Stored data
◇ ◇ ◇ ◇ ◇

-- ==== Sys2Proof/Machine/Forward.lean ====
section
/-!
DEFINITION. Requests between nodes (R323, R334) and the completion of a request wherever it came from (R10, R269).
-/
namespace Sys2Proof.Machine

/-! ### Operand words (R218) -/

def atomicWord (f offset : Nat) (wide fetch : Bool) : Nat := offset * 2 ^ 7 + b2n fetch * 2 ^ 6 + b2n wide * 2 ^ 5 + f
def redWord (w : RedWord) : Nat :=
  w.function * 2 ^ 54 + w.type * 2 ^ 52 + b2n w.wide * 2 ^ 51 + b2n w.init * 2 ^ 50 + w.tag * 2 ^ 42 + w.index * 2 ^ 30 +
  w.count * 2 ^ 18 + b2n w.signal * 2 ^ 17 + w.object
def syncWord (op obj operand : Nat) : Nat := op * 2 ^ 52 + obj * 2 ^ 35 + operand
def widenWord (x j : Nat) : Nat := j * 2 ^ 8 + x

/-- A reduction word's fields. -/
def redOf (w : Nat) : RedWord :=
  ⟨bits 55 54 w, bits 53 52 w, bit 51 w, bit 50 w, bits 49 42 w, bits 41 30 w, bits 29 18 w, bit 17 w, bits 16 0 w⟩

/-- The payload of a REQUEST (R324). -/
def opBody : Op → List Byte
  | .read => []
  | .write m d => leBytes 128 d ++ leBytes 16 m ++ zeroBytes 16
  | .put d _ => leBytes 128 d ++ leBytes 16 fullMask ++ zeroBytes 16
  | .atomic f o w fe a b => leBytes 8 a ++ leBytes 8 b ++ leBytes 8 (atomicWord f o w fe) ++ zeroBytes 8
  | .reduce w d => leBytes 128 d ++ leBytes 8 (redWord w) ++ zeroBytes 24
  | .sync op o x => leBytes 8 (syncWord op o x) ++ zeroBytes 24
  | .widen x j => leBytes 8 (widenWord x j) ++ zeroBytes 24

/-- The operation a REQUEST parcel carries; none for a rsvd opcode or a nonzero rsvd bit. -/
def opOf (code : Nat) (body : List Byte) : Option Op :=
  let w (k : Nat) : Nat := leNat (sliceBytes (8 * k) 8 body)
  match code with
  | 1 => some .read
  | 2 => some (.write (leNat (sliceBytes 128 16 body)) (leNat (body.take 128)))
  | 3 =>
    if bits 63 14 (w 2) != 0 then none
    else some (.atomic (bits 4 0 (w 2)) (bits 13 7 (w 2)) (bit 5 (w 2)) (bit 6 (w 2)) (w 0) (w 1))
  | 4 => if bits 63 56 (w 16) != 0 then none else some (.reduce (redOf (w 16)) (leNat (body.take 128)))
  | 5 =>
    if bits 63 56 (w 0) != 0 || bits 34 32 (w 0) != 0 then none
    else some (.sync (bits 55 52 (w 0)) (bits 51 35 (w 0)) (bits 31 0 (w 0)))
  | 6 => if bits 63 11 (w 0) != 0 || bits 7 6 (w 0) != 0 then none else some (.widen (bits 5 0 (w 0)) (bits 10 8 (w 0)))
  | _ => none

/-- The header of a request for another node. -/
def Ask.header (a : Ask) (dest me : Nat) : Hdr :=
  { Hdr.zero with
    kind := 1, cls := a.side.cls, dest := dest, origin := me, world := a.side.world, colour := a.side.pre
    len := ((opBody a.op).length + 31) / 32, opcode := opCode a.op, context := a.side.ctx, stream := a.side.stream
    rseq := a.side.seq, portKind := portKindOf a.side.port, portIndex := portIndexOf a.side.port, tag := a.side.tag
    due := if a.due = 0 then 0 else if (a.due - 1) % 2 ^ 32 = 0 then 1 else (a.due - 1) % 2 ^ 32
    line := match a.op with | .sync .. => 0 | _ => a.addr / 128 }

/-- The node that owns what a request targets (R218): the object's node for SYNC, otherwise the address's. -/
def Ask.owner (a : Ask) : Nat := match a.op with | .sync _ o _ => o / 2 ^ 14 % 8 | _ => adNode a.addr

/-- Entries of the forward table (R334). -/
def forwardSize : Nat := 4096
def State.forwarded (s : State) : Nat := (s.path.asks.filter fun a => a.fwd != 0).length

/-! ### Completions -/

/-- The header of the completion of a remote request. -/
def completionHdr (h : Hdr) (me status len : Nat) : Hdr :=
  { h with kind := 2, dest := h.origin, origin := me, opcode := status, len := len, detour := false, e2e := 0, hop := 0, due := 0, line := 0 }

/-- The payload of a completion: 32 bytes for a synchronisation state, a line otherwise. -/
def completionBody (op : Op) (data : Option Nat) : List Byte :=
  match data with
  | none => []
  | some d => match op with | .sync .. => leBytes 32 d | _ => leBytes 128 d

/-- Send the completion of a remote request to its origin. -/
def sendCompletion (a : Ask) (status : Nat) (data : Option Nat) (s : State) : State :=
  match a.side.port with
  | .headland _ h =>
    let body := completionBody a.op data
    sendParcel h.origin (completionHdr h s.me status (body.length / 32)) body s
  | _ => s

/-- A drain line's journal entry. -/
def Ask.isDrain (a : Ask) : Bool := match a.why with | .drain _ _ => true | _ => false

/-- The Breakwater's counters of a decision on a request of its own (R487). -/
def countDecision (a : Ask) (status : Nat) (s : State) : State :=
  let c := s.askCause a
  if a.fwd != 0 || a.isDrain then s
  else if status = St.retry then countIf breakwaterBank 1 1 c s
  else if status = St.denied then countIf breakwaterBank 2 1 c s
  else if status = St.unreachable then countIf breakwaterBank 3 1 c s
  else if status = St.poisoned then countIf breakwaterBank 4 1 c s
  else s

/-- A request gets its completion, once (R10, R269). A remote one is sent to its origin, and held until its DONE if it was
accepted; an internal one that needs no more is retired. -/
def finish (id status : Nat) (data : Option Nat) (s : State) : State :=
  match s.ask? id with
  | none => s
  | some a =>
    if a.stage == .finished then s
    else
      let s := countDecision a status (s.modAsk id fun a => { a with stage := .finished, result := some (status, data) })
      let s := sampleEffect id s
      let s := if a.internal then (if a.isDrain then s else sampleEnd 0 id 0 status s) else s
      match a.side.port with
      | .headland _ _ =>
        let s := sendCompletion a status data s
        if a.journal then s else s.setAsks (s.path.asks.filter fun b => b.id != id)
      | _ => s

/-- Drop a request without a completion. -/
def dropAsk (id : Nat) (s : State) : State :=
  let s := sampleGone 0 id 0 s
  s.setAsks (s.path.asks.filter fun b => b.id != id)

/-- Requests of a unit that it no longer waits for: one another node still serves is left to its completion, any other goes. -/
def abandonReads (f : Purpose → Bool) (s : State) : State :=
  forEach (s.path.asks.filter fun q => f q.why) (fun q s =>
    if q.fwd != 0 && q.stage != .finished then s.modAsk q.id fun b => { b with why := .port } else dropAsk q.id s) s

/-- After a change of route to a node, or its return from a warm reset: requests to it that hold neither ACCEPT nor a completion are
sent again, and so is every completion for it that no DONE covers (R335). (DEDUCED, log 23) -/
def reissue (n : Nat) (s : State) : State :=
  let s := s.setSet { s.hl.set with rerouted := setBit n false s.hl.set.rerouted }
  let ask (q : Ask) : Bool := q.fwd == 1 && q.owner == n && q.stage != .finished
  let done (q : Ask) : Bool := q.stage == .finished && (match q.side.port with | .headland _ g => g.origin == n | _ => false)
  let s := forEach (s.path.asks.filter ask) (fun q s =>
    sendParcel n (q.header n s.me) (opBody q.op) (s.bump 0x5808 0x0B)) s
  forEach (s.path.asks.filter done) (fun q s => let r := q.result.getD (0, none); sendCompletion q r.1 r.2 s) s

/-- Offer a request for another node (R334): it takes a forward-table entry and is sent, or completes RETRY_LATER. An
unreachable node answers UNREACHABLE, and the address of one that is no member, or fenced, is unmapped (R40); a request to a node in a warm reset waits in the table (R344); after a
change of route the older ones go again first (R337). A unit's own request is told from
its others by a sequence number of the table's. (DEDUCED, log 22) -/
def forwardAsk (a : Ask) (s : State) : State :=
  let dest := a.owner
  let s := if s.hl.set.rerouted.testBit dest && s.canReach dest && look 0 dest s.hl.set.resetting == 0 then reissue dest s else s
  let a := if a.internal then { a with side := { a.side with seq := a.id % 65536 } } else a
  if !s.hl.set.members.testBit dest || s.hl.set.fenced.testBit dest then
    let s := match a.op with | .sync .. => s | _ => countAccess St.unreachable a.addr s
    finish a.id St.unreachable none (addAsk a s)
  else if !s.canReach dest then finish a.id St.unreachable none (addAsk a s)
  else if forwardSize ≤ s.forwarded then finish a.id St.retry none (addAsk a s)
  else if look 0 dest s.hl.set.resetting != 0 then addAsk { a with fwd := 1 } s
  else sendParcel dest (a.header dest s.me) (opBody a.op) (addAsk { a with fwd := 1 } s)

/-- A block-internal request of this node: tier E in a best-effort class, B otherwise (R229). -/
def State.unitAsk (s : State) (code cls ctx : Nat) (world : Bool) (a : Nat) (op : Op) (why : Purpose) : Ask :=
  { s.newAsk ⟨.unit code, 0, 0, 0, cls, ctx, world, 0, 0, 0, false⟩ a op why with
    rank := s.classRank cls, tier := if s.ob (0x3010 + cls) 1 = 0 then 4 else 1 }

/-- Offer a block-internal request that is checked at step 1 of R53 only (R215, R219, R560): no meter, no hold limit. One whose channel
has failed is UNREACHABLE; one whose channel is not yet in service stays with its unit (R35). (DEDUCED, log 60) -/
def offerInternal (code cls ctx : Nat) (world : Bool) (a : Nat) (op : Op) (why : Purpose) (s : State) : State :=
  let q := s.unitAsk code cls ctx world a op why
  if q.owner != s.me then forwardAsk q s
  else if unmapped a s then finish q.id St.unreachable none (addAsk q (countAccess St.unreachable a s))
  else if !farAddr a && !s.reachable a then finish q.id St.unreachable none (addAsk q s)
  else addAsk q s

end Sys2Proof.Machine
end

◇ ◇ ◇ ◇ ◇

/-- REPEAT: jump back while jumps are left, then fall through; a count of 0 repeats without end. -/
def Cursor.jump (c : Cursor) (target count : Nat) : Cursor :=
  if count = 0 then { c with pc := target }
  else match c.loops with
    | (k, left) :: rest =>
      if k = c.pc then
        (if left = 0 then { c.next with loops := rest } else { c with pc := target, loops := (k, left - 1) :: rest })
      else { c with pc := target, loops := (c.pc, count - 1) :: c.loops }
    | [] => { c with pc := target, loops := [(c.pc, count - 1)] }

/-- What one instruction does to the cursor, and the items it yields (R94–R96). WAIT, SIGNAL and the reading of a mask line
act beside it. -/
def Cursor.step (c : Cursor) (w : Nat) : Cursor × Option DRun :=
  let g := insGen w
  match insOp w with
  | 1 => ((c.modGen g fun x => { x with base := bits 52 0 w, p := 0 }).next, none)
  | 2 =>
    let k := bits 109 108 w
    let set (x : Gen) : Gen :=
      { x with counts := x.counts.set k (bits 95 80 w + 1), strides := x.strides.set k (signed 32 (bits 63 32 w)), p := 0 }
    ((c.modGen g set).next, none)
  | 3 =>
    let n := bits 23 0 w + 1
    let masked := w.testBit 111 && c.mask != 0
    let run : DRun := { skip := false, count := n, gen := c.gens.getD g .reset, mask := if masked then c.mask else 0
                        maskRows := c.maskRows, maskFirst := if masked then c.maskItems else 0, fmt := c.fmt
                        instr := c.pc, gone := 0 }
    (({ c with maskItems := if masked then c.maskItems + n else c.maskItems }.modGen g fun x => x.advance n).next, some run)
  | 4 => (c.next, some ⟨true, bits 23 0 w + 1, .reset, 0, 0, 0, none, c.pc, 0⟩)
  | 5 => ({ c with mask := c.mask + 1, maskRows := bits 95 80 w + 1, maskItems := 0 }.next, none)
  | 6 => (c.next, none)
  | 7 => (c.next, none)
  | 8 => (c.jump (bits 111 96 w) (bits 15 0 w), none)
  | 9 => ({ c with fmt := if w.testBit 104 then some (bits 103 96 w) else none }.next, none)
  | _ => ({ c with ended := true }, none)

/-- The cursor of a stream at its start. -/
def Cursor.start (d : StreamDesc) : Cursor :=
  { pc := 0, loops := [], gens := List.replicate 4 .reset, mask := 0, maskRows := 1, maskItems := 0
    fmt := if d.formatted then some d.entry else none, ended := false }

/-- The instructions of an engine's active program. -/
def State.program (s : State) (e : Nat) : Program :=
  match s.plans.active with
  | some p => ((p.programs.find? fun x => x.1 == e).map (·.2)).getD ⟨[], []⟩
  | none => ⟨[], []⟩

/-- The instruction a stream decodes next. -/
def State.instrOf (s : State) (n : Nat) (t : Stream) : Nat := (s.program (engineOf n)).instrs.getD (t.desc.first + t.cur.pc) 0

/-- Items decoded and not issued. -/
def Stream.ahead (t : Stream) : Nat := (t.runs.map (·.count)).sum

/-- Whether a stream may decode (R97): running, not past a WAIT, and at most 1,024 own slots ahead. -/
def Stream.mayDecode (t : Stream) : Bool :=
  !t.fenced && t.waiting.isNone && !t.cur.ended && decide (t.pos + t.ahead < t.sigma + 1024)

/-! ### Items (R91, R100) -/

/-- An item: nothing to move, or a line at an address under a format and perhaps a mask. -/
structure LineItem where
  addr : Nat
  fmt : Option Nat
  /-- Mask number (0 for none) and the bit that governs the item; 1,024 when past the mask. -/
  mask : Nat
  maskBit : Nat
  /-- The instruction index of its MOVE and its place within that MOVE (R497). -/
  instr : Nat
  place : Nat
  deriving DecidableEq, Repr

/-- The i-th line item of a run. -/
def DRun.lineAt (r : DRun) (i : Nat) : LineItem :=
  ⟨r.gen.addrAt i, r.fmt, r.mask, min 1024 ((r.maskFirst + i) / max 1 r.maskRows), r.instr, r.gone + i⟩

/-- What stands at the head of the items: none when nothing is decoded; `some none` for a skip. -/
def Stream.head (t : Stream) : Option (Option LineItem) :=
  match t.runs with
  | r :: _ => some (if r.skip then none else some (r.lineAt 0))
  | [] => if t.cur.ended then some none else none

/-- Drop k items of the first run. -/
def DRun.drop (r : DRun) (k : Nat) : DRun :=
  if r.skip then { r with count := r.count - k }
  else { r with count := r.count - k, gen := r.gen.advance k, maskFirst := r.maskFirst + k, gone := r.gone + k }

◇ ◇ ◇ ◇ ◇

* Aim of the exercise:
The required answer is each line of the data in which the word "countAccess" appears.

* Solved exercise:
    let s := match a.op with | .sync .. => s | _ => countAccess St.unreachable a.addr s
  else if unmapped a s then finish q.id St.unreachable none (addAsk q (countAccess St.unreachable a s))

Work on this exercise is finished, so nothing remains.